They had everything planned.

In late 2022, the Peraire-Bueno brothers – twenty-something graduates of the Massachusetts Institute of Technology who had turned to blockchain – embarked on an effort that ultimately earned them $25 million, in one of most sophisticated exploits in ten years. frequent cryptographic exploits. Initially, according to U.S. prosecutors, they presented a four-step plan.

First there was “The Bait”. Then there was “Unblinding the block”, followed by “The Search” and finally “The Propagation”.

“In the months that followed, the defendants followed each step as outlined in their exploitation plan,” according to a charge.

Their father is Jaime Peraire, former head of the Department of Aeronautics and Astronautics at MIT, CNBC reported.

The exploit occurred thanks to a vulnerability the brothers discovered in MEV-boost, software used by approximately 90% of validators who manage the blockchain, allowing them to see transactions in blocks before they are officially sent to validators.

MEV, or maximum extractable valueis sometimes known as an “invisible tax” that validators and constructors can collect from users by rearranging or inserting transactions into a block before they are added to the blockchain.

Sometimes the practice is compared to frontrunning in traditional stock markets, but due to the difficulty of completely eradicating it, the Ethereum community has more or less accepted the practice, and simply tried to minimize its deleterious effects.

One of these mitigation strategies is to use MEV-Boost, a software used by about 90% Ethereum validators. The idea is that all comers could earn MEV more equitably.

Such “this is how it’s done” attitude was explicitly acknowledged by prosecutors in their charging document.

“Falsification of these established MEV-Boost proposals, relied upon by the vast majority of Ethereum users, threatens the stability and integrity of the Ethereum blockchain for all network participants,” according to the act of charge.

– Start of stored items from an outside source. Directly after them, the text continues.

/-- A DRAIN of one ring whose fills are published drains it. -/
theorem drainRings_filled (ring : getRing s d.ctx g = some x) (rings : d.rings = [(g, c0)]) (filled : c0 ≤ x.published) :
    drainRings s d = (drainRing s d.ctx g c0, { d with rings := [] }) := by
  simp [drainRings, rings, ring, filled]

/-- A DRAIN of one ring with a fill that is not published leaves it. -/
theorem drainRings_open (ring : getRing s d.ctx g = some x) (rings : d.rings = [(g, c0)]) (open' : x.published < c0) :
    drainRings s d = (s, d) := by
  have whole : { d with rings := [(g, c0)] } = d := by rw [← rings]
  simp [drainRings, rings, ring, Nat.not_le.2 open', whole]

/-- The drain counter is signalled by 1. -/
theorem signalDrain_loc {v k : Nat} {a c : Bool} (counter : (ctxCfg s d.ctx).bind (·.drainCounter) = some v)
    (loc : vEntry s d.ctx v = .loc k a c) (whole : ∀ h, s.halfReset.get h = false) :
    signalDrain s d = { s with ctr := { s.ctr with updates := s.ctr.updates ++
      [{ ctr := k, amount := 1, gen := d.gen, half := d.half, due := s.time + releaseDelay k d.half }] } } := by
  simp [signalDrain, counter, loc, sendUpdate, whole]

/-- The machine without its DRAINs. -/
def withoutDrains (s : State) : State := { s with buf := { s.buf with drains := [] } }

/-- DRAIN_COMPLETE of the one DRAIN. -/
theorem execDrainComplete_one (now : atTime s0 t = s) (run : running s = true) (one : s.buf.drains = [d]) (own : d.ctx = ctx.val) :
    execDrainComplete t ctx s0 = answer s0 (if (drainRings (withoutDrains s) d).2.rings.isEmpty then
        signalDrain (drainRings (withoutDrains s) d).1 (drainRings (withoutDrains s) d).2
      else { (drainRings (withoutDrains s) d).1 with
        buf := { (drainRings (withoutDrains s) d).1.buf with
          drains := (drainRings (withoutDrains s) d).1.buf.drains ++ [(drainRings (withoutDrains s) d).2] } }) := by
  simp only [execDrainComplete, now, run, one, own, Bool.not_true, Bool.false_eq_true, if_false, List.filter_cons, List.filter_nil,
    bne_self_eq_false, beq_self_eq_true, if_true, List.foldl_cons, List.foldl_nil]
  rfl

/-- A ring with fills that are not published stays as it is. -/
theorem drainComplete_waits (now : atTime s0 t = s) (run : running s = true) (one : s.buf.drains = [d]) (own : d.ctx = ctx.val)
    (rings : d.rings = [(g, c0)]) (only : TheRing s ctx.val g x) (open' : x.published < c0) :
    execDrainComplete t ctx s0 = .next s := by
  have same : { withoutDrains s with buf := { (withoutDrains s).buf with drains := [d] } } = s := by simp only [withoutDrains, ← one]
  rw [execDrainComplete_one now run one own, drainRings_open (s := withoutDrains s) (own ▸ only.1) rings open', rings, if_neg (by simp)]
  exact (congrArg (answer s0) same).trans (Shell.answer (now ▸ atTime_shell s0 t))

theorem drainComplete_drains {v k : Nat} {a c : Bool} {fq : FaultQ} (now : atTime s0 t = s) (run : running s = true) (one : s.buf.drains = [d])
    (own : d.ctx = ctx.val) (rings : d.rings = [(g, c0)]) (only : TheRing s ctx.val g x) (whole : s.halfReset = ⟨false, false⟩)
    (counter : (ctxCfg s ctx.val).bind (·.drainCounter) = some v) (loc : vEntry s ctx.val v = .loc k a c)
    (batch : BatchOpen s (partOfCtx s ctx.val) fq) (filled : c0 ≤ x.published) (more : 0 < c0 - x.released) :
    execDrainComplete t ctx s0 = .next { updRing s ctx.val g (fun _ => drainedRing s x c0) with
      buf := { (updRing s ctx.val g fun _ => drainedRing s x c0).buf with drains := [] }
      seg := withEvent s (partOfCtx s ctx.val) (eventRec 0x0007 ctx.val false g (c0 - x.released) s.time)
      ctr := { s.ctr with updates := s.ctr.updates ++
        [{ ctr := k, amount := 1, gen := d.gen, half := d.half, due := s.time + releaseDelay k d.half }] } } := by
  have here (h : Half) : s.halfReset.get h = false := by rw [whole]; cases h <;> rfl
  have drained : drainRing (withoutDrains s) ctx.val g c0 = discarded (withoutDrains s) ctx.val g x c0 :=
    drainRing_discards (s := withoutDrains s) only (batchOpen_congr batch rfl) more
  have signals := signalDrain_loc (s := discarded (withoutDrains s) ctx.val g x c0) (d := { d with ctx := ctx.val, rings := [] }) counter loc here
  rw [execDrainComplete_one now run one own, drainRings_filled (s := withoutDrains s) (own ▸ only.1) rings filled, own, drained]
  refine (congrArg (answer s0) signals).trans ?_
  exact Shell.answer ((now ▸ atTime_shell s0 t).trans ⟨rfl, rfl, rfl⟩)

/-! ### READY -/

theorem not_stillLate (s : State) (ctx : Nat) : stillLate s ctx [] = false := by simp [stillLate, lateAt]

/-- The context in slot `ctx` without its late operations. -/
def readied (s : State) (ctx : Nat) : State :=
  { updCtx s ctx (fun y => { y with late := [] }) with
    out := { s.out with ready := insertBy id ctx (s.out.ready.filter (· != ctx)) } }

theorem getCtx_readied {c : Nat} {y : CtxState} (at' : getCtx s c = some y) (late : y.late = []) : getCtx (readied s c) c = some y := by
  have keeps (z : CtxState) : ((if z.ctx == c then { z with late := [] } else z : CtxState).ctx == c) = (z.ctx == c) := by split <;> rfl
  have own : y.ctx = c := by simpa using List.find?_some at'
  simp only [getCtx, readied, updCtx, updWhere]
  rw [find?_map_of_keeps keeps, show s.ctxs.find? (·.ctx == c) = some y from at']
  rw [Option.map_some, if_pos (by simpa using own), show { y with late := [] } = y by rw [← late]]

/-- READY of a context that nothing holds back. -/
theorem ready_rises {y : CtxState} (now : atTime s0 t = s) (run : running s = true) (at' : getCtx s ctx.val = some y) (late : y.late = [])
    (sound : y.faulted = false) (may : y.ran = true ∨ firstFillMet s ctx.val = true) :
    execReady t ctx s0 = .next (readied s ctx.val) := by
  have filled : (y.ran || firstFillMet s ctx.val) = true := by simpa using may
  simp only [execReady, now, at', run, sound, filled, late, not_stillLate, Bool.not_true, Bool.or_self, Bool.false_eq_true, if_false]
  exact Shell.answer ((now ▸ atTime_shell s0 t).trans ⟨rfl, rfl, rfl⟩)

/-- READY of a context that is faulted, or has neither run nor its first fills. -/
theorem ready_waits {y : CtxState} (now : atTime s0 t = s) (at' : getCtx s ctx.val = some y)
    (held : y.faulted = true ∨ y.ran = false ∧ firstFillMet s ctx.val = false) : execReady t ctx s0 = .next s := by
  have stays : (!running s || y.faulted || !(y.ran || firstFillMet s ctx.val) || stillLate s ctx.val y.late) = true := by
    rcases held with h | ⟨h, g⟩ <;> simp [*]
  simp only [execReady, now, at', stays, if_true]
  exact Shell.answer (now ▸ atTime_shell s0 t)

theorem mem_ready_readied {c k : Nat} : k ∈ (readied s c).out.ready ↔ k = c ∨ k ∈ s.out.ready := by
  simp only [readied, mem_insertBy_iff, List.mem_filter, bne_iff_ne]
  by_cases h : k = c <;> simp [h]

end

end Sys2Proof.Machine
end

section
/-! The response of an STR releases the SIG that waits for it (R246, R251): nothing else happens up to its mc. -/

namespace Sys2Proof.Machine

/-! ### The first of several times -/

theorem minBy_le {α : Type} {key : α → Nat} {y : α} : ∀ {l : List α}, minBy key l = some y → ∀ x ∈ l, key y ≤ key x
  | [], h => by cases h
  | z :: zs, h => by
    unfold minBy at h
    intro x hx
    cases hz : minBy key zs with
    | none =>
      rw [hz] at h
      cases h
      cases zs with
      | nil => simp at hx; simp [hx]
      | cons a as =>
        unfold minBy at hz
        split at hz
        · cases hz
        · split at hz <;> cases hz
    | some w =>
      rw [hz] at h
      have below := minBy_le hz
      dsimp only at h
      split at h
      · rename_i le
        cases h
        rcases List.mem_cons.1 hx with rfl | hx
        · exact Nat.le_refl _
        · exact le.trans (below x hx)
      · rename_i gt
        cases h
        rcases List.mem_cons.1 hx with rfl | hx
        · omega
        · exact below x hx

theorem minBy_isSome {α : Type} {key : α → Nat} {l : List α} : (minBy key l).isSome = !l.isEmpty := by
  cases l with
  | nil => rfl
  | cons z zs =>
    unfold minBy
    split
    · rfl
    · split <;> rfl

/-! ### A machine in which an STR alone is under way -/

/-- Nothing but STRs is under way. -/
structure StrsOnly (s : State) : Prop where
  updates : s.ctr.updates = []
  copies  : s.ctr.copyMsgs = []
  sent    : s.run.reqs.filterMap sentDue = []
  coming  : s.buf.anvils.flatMap (fun a => a.coming.map (·.due)) = []
  heads   : s.buf.rings.flatMap (fun x => x.releasing.map Prod.fst) = []
  entries : entryDues s = []
  wakes   : ∀ h, timerWakes s h = []
  mbist   : s.test.mbist = none
  lines   : linesBusy s = false

/-- Without its STRs the machine has no next event. -/
theorem strsOnly_of_nextEvent {s : State} (quiet : nextEvent { s with buf := { s.buf with strs := [] } } = none) : StrsOnly s := by
  have none : minBy id _ = none := Option.map_eq_none_iff.1 quiet
  have empty := congrArg (!·.isSome) none
  simp only [minBy_isSome, Bool.not_not, Option.isSome_none, Bool.not_false, List.isEmpty_iff, List.append_eq_nil_iff, List.map_eq_nil_iff] at empty
  obtain ⟨⟨⟨⟨⟨⟨⟨⟨updates, copies⟩, sent⟩, ports⟩, entries⟩, east⟩, west⟩, mbist⟩, lines⟩ := empty
  simp only [portDues, List.append_eq_nil_iff] at ports
  refine ⟨updates, copies, sent, ports.1.1, ports.1.2, entries, fun h => by cases h <;> assumption, by simpa using mbist, ?_⟩
  by_contra busy
  rw [Bool.not_eq_false] at busy
  have : linesBusy { s with buf := { s.buf with strs := [] } } = true := busy
  rw [this] at lines
  cases lines

theorem nextEvent_strsOnly {s : State} (only : StrsOnly s) :
    nextEvent s = (minBy id (s.buf.strs.flatMap fun x => x.due :: (x.load.map Prod.fst).toList)).map (max (s.time + 1)) := by
  obtain ⟨updates, copies, sent, coming, heads, entries, wakes, mbist, lines⟩ := only
  simp [nextEvent, portDues, updates, copies, sent, coming, heads, entries, wakes, mbist, lines]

On Ethereum, users submit transactions which are added to a “mempool” – an area where transactions are pending.

MEV-boost allows “block builders” to assemble these mempool transactions from the mempool and put them into blocks.

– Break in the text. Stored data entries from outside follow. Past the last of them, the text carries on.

def setSlot (t : Table) (j : SlotIx) (s : Slot) : Table :=
  { t with slots := t.slots.set j s }

def classRecord (t : Table) (c : ClassIx) : ClassRecord :=
  t.classes.get c

def setClass (t : Table) (c : ClassIx) (r : ClassRecord) : Table :=
  { t with classes := t.classes.set c r }

def bucket (t : Table) (b : BucketIx) : List EntryIx :=
  t.index.get b

def setBucket (t : Table) (b : BucketIx) (l : List EntryIx) : Table :=
  { t with index := t.index.set b l }

/-- Adds an index to the change set; an index already present leaves it as it was (R173). -/
def addChange (t : Table) (i : EntryIx) : Table :=
  { t with changeSet := insertAscending i t.changeSet }

/-! ### Counts and searches -/

/-- The lowest-numbered VACANT entry (R8). -/
def lowestVacant (t : Table) : Option EntryIx :=
  (List.finRange 96).find? fun i => (t.entry i).life.isVacant

/-- The lowest-numbered FREE slot (R80). -/
def lowestFreeSlot (t : Table) : Option SlotIx :=
  (List.finRange 4).find? fun j => t.slot j = .free

/-- The vacant-entry count (R112). -/
def vacantCount (t : Table) : Nat :=
  (List.finRange 96).countP fun i => (t.entry i).life.isVacant

/-- The count of entries in a state (R168). -/
def countEntries (t : Table) (s : EntryState) : Nat :=
  (List.finRange 96).countP fun i => (t.entry i).life.state = s

/-- The count of addresses whose state has a code (R126, R168). -/
def countAddrs (t : Table) (code : Byte) : Nat :=
  (List.finRange 128).countP fun a => (t.addr a).code = code

/-- The count of slots whose state has a code (R80, R168). -/
def countSlots (t : Table) (code : Byte) : Nat :=
  (List.finRange 4).countP fun j => (t.slot j).code = code

/-- The free extension blocks, in ascending number (R15, R16). -/
def freeBlocks (t : Table) : List BlockIx :=
  (List.finRange 40).filter fun b => (t.pool.get b).isNone

/-- Lookup by identity (R27): the entry of the identity's bucket that holds the identity. An entry that holds nothing is not
found, even when its record still carries the identity. -/
def lookup (t : Table) (identity : Identity) : Option EntryIx :=
  (t.bucket (bucketOf t.seed identity)).find? fun i =>
    !(t.entry i).life.isVacant && (t.entry i).identity = identity

/-- The REFUSED slot that holds an identity (R82). -/
def refusedSlot (t : Table) (identity : Identity) : Option SlotIx :=
  (List.finRange 4).find? fun j =>
    match t.slot j with
    | .refused c => c.identity = identity
    | _ => false

/-- The depth of the deepest bucket of an index (R31, R33). -/
def depth (index : Vector (List EntryIx) 32) : Nat :=
  index.toList.foldl (fun d b => max d b.length) 0

/-! ### Deadline list (R68, R69) and quarantine queue (R45, R46) -/

/-- Insert: behind the last item whose deadline is not later (R68). -/
def placeItem (t : Table) (item : DeadlineItem) : Table :=
  { t with deadlines := insertBehind (fun x => !earlier item.deadline x.deadline) item t.deadlines }

/-- Remove the owner's item; the items behind close up (R68). -/
def removeItem (t : Table) (owner : Owner) : Table :=
  { t with deadlines := t.deadlines.filter fun x => x.kind.owner ≠ owner }

/-- Move: the owner's item is removed and inserted afresh (R68). -/
def moveItem (t : Table) (item : DeadlineItem) : Table :=
  (t.removeItem item.kind.owner).placeItem item

/-- An address joins the quarantine queue, with its end time copied into its record (R44, R45). -/
def quarantineAddr (t : Table) (a : Addr) (endTime : Time) : Table :=
  { t.setAddr a (.quarantined endTime) with
    quarantine := insertBehind (fun x => !earlier endTime x.endTime) { address := a, endTime } t.quarantine }

/-- An address leaves the quarantine queue from any position for another state (R46). -/
def unqueueAddr (t : Table) (a : Addr) (s : AddrState) : Table :=
  { t.setAddr a s with quarantine := t.quarantine.filter fun x => x.address ≠ a }

/-- An address that was in use is released: FREE with the free-now flag or when QUARANTINE_TIME is 0, else quarantined (R14, R43). -/
def releaseAddr (t : Table) (now : Time) (freeNow : Bool) (a : Addr) : Table :=
  if freeNow || t.params.quarantineTime = 0 then t.setAddr a .free
  else t.quarantineAddr a (afterSeconds now t.params.quarantineTime)

/-! ### Class lists (R123) -/

/-- Append at the tail of a class list; the class generation advances. -/
def appendMember (t : Table) (c : ClassIx) (i : EntryIx) : Table :=
  let r := t.classRecord c
  t.setClass c { r with members := r.members ++ [i], generation := r.generation + 1 }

Next, MEV bots, or “seekers,” examine the memory pool and evaluate which transactions might generate profitable trades, and sometimes bribe these block builders to reorder or insert certain transactions to generate additional profits. Ethereum validators then collect these MEV blocks. -boost them and ink them up the chain, where they become irreversible.

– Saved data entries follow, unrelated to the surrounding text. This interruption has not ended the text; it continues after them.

-- ==== Sys2Proof/Certificates/Slice0/Obligations.lean ====
section
/-! DEFINITION. The statements for the provers. `s.served r t v` is the state with requester r's operation in service, handing back
v and leaving the table t; it differs from s in the table, the service and the arbiter alone. -/

open Sys2Proof Sys2Proof.Machine

/-! ### The machine -/

/-- Tier 1. A step takes the command at the front of the queue and runs it on the state with the queue's rest. -/
def Obligations.StepRunsTheFrontCommand : Prop :=
  ∀ (c : Instr) (rest : List Instr) (s : State),
    step { s with pending := c :: rest } = exec c { s with pending := rest }

/-- Tier 2. No command stops the part, and none touches the queue: an inference from the rules, none of which names a stop
(logs 2 and 17). -/
def Obligations.EveryCommandAnswersANextState : Prop :=
  ∀ (i : Instr) (s : State), ∃ t, exec i s = .next t ∧ t.pending = s.pending

/-- Tier 2. A granted operation changes the table and goes into service; the arbiter loses it and marks its requester; everything
else stays until the completion (R19, R20). A row that is not granted changes nothing: the model's choice (log 1). -/
def Obligations.OperationsAreGranted : Prop :=
  ∀ (i : Instr) (r : Requester) (s : State), requesterOf i = some r →
    (Granted s r i → ∃ (table : Table) (service : Service), exec i s = .next
      { s with table, service := some service, arbiter := { s.arbiter.remove r with lastGranted := r } }) ∧
    (¬ Granted s r i → exec i s = .next s)

/-- Tier 1. The arbiter grants the first waiting operation in the rotation bus, host, expiry, from the requester after the
last-granted one (R20). -/
def Obligations.ArbiterRotates : Prop :=
  ∀ a : Arbiter,
    (a.lastGranted = .expiry → a.next = if a.bus.isSome then some .bus else if a.host.isSome then some .host
      else if a.expiry.isSome then some .expiry else none) ∧
    (a.lastGranted = .bus → a.next = if a.host.isSome then some .host else if a.expiry.isSome then some .expiry
      else if a.bus.isSome then some .bus else none) ∧
    (a.lastGranted = .host → a.next = if a.expiry.isSome then some .expiry else if a.bus.isSome then some .bus
      else if a.host.isSome then some .host else none)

All these steps are usually executed automatically by the software in fractions of seconds.

In this case, the Peraire-Bueno brothers targeted three MEV bots that did not have certain controls in place and implemented 16 validators designed to attract the bots.

When researchers group transactions together, they have a target transaction, a signed before transaction, and a signed after transaction.

“The rules of the game are, ‘Well, I give you this packet, and the packet has to execute atomically,’ meaning it will only execute if all three transactions are included in exactly that order, and anything other than that, that’s not going to work,” Matt Cutler, CEO of Blocknative, a blockchain infrastructure company, told CoinDesk in an interview.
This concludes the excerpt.